In Mystic, the work is being done only where landowners agree to it. None of the land can be taken over by the government or the Pequots, or restricted in use.

The work, being done with grants from the National Park Service’s American Battlefield Protection Program, will also look at related Pequot War battle spots elsewhere in Connecticut, on Rhode’s Island’s Block Island and in Dover Plains , N.Y.

The Pequot War, waged from 1636 to 1638, broke out as tensions escalated between that powerful tribe and English settlers, who were bolstered by other tribes angry at the aggressive Pequots.

After the Pequots’ fort was burned, those who escaped were slaughtered as they fled or caught and enslaved, either by the English or their tribal allies.

Today, the Mashantucket Pequots descendants of survivors given to the Mohegans as slaves operate the Foxwoods Resort Casino. Another group, the Eastern Pequots, descend from survivors enslaved by the Narragansetts and live in nearby North Stonington.

Members of both tribes are part of this summer’s battlefield mapping and archaeology project, a joint venture between the Mashantucket Pequot Museum & Research Center at Foxwoods and the University of Connecticut.

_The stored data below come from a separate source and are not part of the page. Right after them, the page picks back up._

-- ==== Sys2Proof/Laws/Words.lean ====
section
/-! SUPPORT. Every word goes through `issue`: for each word row, the body that its meaning gives to `issue` exists. -/

namespace Sys2Proof.Machine

/-- The meaning of a word at a state is an issue of some body. -/
def IsIssue (i : Instr) (s : State) : Prop := ∃ body, exec i s = issue i s body

theorem IsIssue.of {i : Instr} {s : State} {body : State → Group → Word → Eff} (h : exec i s = issue i s body) : IsIssue i s :=
  ⟨body, h⟩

“A lot of people think the Pequot War was just the one massacre, this single site, but it’s so much more than that,” said Joseph Peters Jr., 24, a Mashantucket Pequot and UConn student. “There’s so much culture sitting under the ground, under the earth, for so long just waiting to be discovered.”

The researchers have already found remnants of English metal uniform buttons, bandoliers and other items that might help mark where settlers marched, camped before the attack and retreated afterward. The artifacts are being cataloged at the museum and will be kept and displayed there.

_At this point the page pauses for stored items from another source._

theorem execFrlostClear_clock (s : State) : KeepsClock s.clock (execFrlostClear s) := by
  refine onEvent_clock fun e t h => ?_
  split at h
  next => grind [State.clock, State.writeCtx_clock]
  next => cases h

theorem execMclostClear_clock (s : State) : KeepsClock s.clock (execMclostClear s) := by
  refine onEvent_clock fun e t h => ?_
  split at h
  next => grind [State.clock, State.deviceWrite_clock]
  next => cases h

theorem execSpecdropClear_clock (s : State) : KeepsClock s.clock (execSpecdropClear s) := by
  refine onEvent_clock fun e t h => ?_
  split at h
  next => grind [State.clock, State.deviceWrite_clock]
  next => cases h

theorem execNopagecntClear_clock (s : State) : KeepsClock s.clock (execNopagecntClear s) := by
  refine onEvent_clock fun e t h => ?_
  split at h
  next => grind [State.clock, State.deviceWrite_clock]
  next => cases h

theorem execMptbaseWrite_clock (s : State) : KeepsClock s.clock (execMptbaseWrite s) := by
  refine onEvent_clock fun e t h => ?_
  split at h
  next => grind [State.clock, State.deviceWrite_clock]
  next => cases h

theorem execSchedctlWrite_clock (s : State) : KeepsClock s.clock (execSchedctlWrite s) := by
  refine onEvent_clock fun e t h => ?_
  split at h
  next => grind [State.clock, State.writeSched_clock]
  next => cases h

theorem execCsrWrite_clock (s : State) : KeepsClock s.clock (execCsrWrite s) := by
  refine onEvent_clock fun e t h => ?_
  split at h
  next => grind [State.clock, State.csrStore_clock]
  next => cases h

theorem execOwnerWrite_clock (s : State) : KeepsClock s.clock (execOwnerWrite s) := by
  refine onEvent_clock fun e t h => ?_
  split at h
  next => grind [State.clock, State.controlStore_clock]
  next => cases h

theorem execControlRegisterWrite_clock (s : State) : KeepsClock s.clock (execControlRegisterWrite s) := by
  refine onEvent_clock fun e t h => ?_
  split at h
  next => grind [State.clock, State.controlStore_clock]
  next => cases h

theorem execDeniedClear_clock (s : State) : KeepsClock s.clock (execDeniedClear s) := by
  refine onEvent_clock fun e t h => ?_
  split at h
  next => grind [State.clock, State.controlStore_clock]
  next => cases h

theorem execLrefuseClear_clock (s : State) : KeepsClock s.clock (execLrefuseClear s) := by
  refine onEvent_clock fun e t h => ?_
  split at h
  next => grind [State.clock, State.controlStore_clock]
  next => cases h

theorem execErrorCounterClear_clock (s : State) : KeepsClock s.clock (execErrorCounterClear s) := by
  refine onEvent_clock fun e t h => ?_
  split at h
  next => grind [State.clock, State.controlStore_clock]
  next => cases h

theorem execVersionSelect_clock (s : State) : KeepsClock s.clock (execVersionSelect s) := by
  refine onEvent_clock fun e t h => ?_
  split at h
  next => grind [State.clock, State.controlStore_clock]
  next => cases h

theorem execCoreReset_clock (s : State) : KeepsClock s.clock (execCoreReset s) := by
  refine onEvent_clock fun e t h => ?_
  split at h
  next => grind [State.clock, State.onCtl_clock, State.clearPending_clock, State.coreReset_clock]
  next => cases h

theorem execUncoreReset_clock (s : State) : KeepsClock s.clock (execUncoreReset s) := by
  refine onEvent_clock fun e t h => ?_
  split at h
  next => grind [State.clock, State.uncoreStart_clock]
  next => cases h

theorem execUncoreResetComplete_clock (s : State) : KeepsClock s.clock (execUncoreResetComplete s) := by
  refine onEvent_clock fun e t h => ?_
  split at h
  next => grind [State.clock, State.uncoreDone_clock]
  next => cases h

theorem execDieLost_clock (s : State) : KeepsClock s.clock (execDieLost s) := by
  refine onEvent_clock fun e t h => ?_
  split at h
  next => grind [State.clock, State.loseDie_clock]
  next => cases h

theorem execLoadimage_clock (s : State) : KeepsClock s.clock (execLoadimage s) := by
  refine onEvent_clock fun e t h => ?_
  split at h
  next => grind [State.clock, → mailCommand_clock, State.loadImage_clock]
  next => cases h

theorem execAttest_clock (s : State) : KeepsClock s.clock (execAttest s) := by
  refine onEvent_clock fun e t h => ?_
  split at h
  next => grind [State.clock, → mailCommand_clock, State.attestWith_clock]
  next => cases h

theorem execGetpub_clock (s : State) : KeepsClock s.clock (execGetpub s) := by
  refine onEvent_clock fun e t h => ?_
  split at h
  next => grind [State.clock, → mailCommand_clock, State.mailDone_clock]
  next => cases h

theorem execRaisemin_clock (s : State) : KeepsClock s.clock (execRaisemin s) := by
  refine onEvent_clock fun e t h => ?_
  split at h
  next => grind [State.clock, → mailCommand_clock, State.onCtl_clock, State.mailDone_clock]
  next => cases h

theorem execImageinfo_clock (s : State) : KeepsClock s.clock (execImageinfo s) := by
  refine onEvent_clock fun e t h => ?_
  split at h
  next => grind [State.clock, → mailCommand_clock, State.mailDone_clock, getD_clock]
  next => cases h

theorem execAttestctx_clock (s : State) : KeepsClock s.clock (execAttestctx s) := by
  refine onEvent_clock fun e t h => ?_
  split at h
  next => grind [State.clock, → mailCommand_clock, State.attestWith_clock]
  next => cases h

theorem execThermalThrottle_clock (s : State) : KeepsClock s.clock (execThermalThrottle s) := by
  refine onEvent_clock fun e t h => ?_
  split at h
  next => grind [State.clock, State.onCtl_clock]
  next => cases h

theorem execThermalRelease_clock (s : State) : KeepsClock s.clock (execThermalRelease s) := by
  refine onEvent_clock fun e t h => ?_
  split at h
  next => grind [State.clock, State.onCtl_clock]
  next => cases h

theorem execThermalShutdown_clock (s : State) : KeepsClock s.clock (execThermalShutdown s) := by
  refine onEvent_clock fun e t h => ?_
  split at h
  next => grind [State.clock, State.onCtl_clock]
  next => cases h

theorem execStructureFailed_clock (s : State) : KeepsClock s.clock (execStructureFailed s) := by
  refine onEvent_clock fun e t h => ?_
  split at h
  next => grind [State.clock, State.onCtl_clock, State.onQuad_clock, State.narrow_clock]
  next => cases h

theorem execQuadSubstitution_clock (s : State) : KeepsClock s.clock (execQuadSubstitution s) := by
  refine onEvent_clock fun e t h => ?_
  split at h
  next => grind [State.clock, State.substitute_clock]
  next => cases h

theorem execPchanCopyComplete_clock (s : State) : KeepsClock s.clock (execPchanCopyComplete s) := by
  refine onEvent_clock fun e t h => ?_
  split at h
  next => grind [State.clock, State.onCtl_clock]
  next => cases h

“I tell people all the time, history and archaeology are right in your backyards, right under your feet, and this is a classic example of that,” Connecticut State Archaeologist Nicholas Bellantoni said.

“The Pequot War is a short time ago, actually, by an archaeologist’s reckoning, so absolutely the potential is there to recover some very significant artifacts,” he said.

Dr. Kevin McBride, who’s leading the mapping project, said they still have to sort through “a lot of background noise” at the sites, including old coins, bottle caps and other useless items left from centuries of occupation.

“You’re either good or lucky in this work. Maybe we’ve been a little of both,” said McBride, a UConn anthropology professor and research director of the Pequot museum.

Despite the centuries that have passed, emotions over the Mystic battle still run high in eastern Connecticut. The “Tree of Peace” atop Pequot Hill is the fourth of its kind; vandals chopped down the first three.

The dig area sits in a quiet neighborhood in Mystic, a coastal town that draws tourists with an aquarium and a large maritime museum that recreates a 19th century fishing and shipbuilding village. The phenomenal success of the Foxwoods casino has brought heavy traffic to the area, angering some in the once-sleepy region.

Some homeowners even worried that the wealthy Mashantucket Pequots could use the archaeology project as a way to take their property. McBride says convincing the landowners that the Pequots can’t do so has been one of his biggest challenges.

Historians are split to this day on whether the Pequots were victims of cruel English settlers who wanted their land or brought the attack on themselves by raiding a settlement a month earlier in Wethersfield, killing nine people and carrying off two girls.

The researchers in Mystic aren’t taking sides.

“I’m just trying to figure it out,” McBride said. “When you try to be really open to the facts of all sides is when you’re going to find some amazing new things.”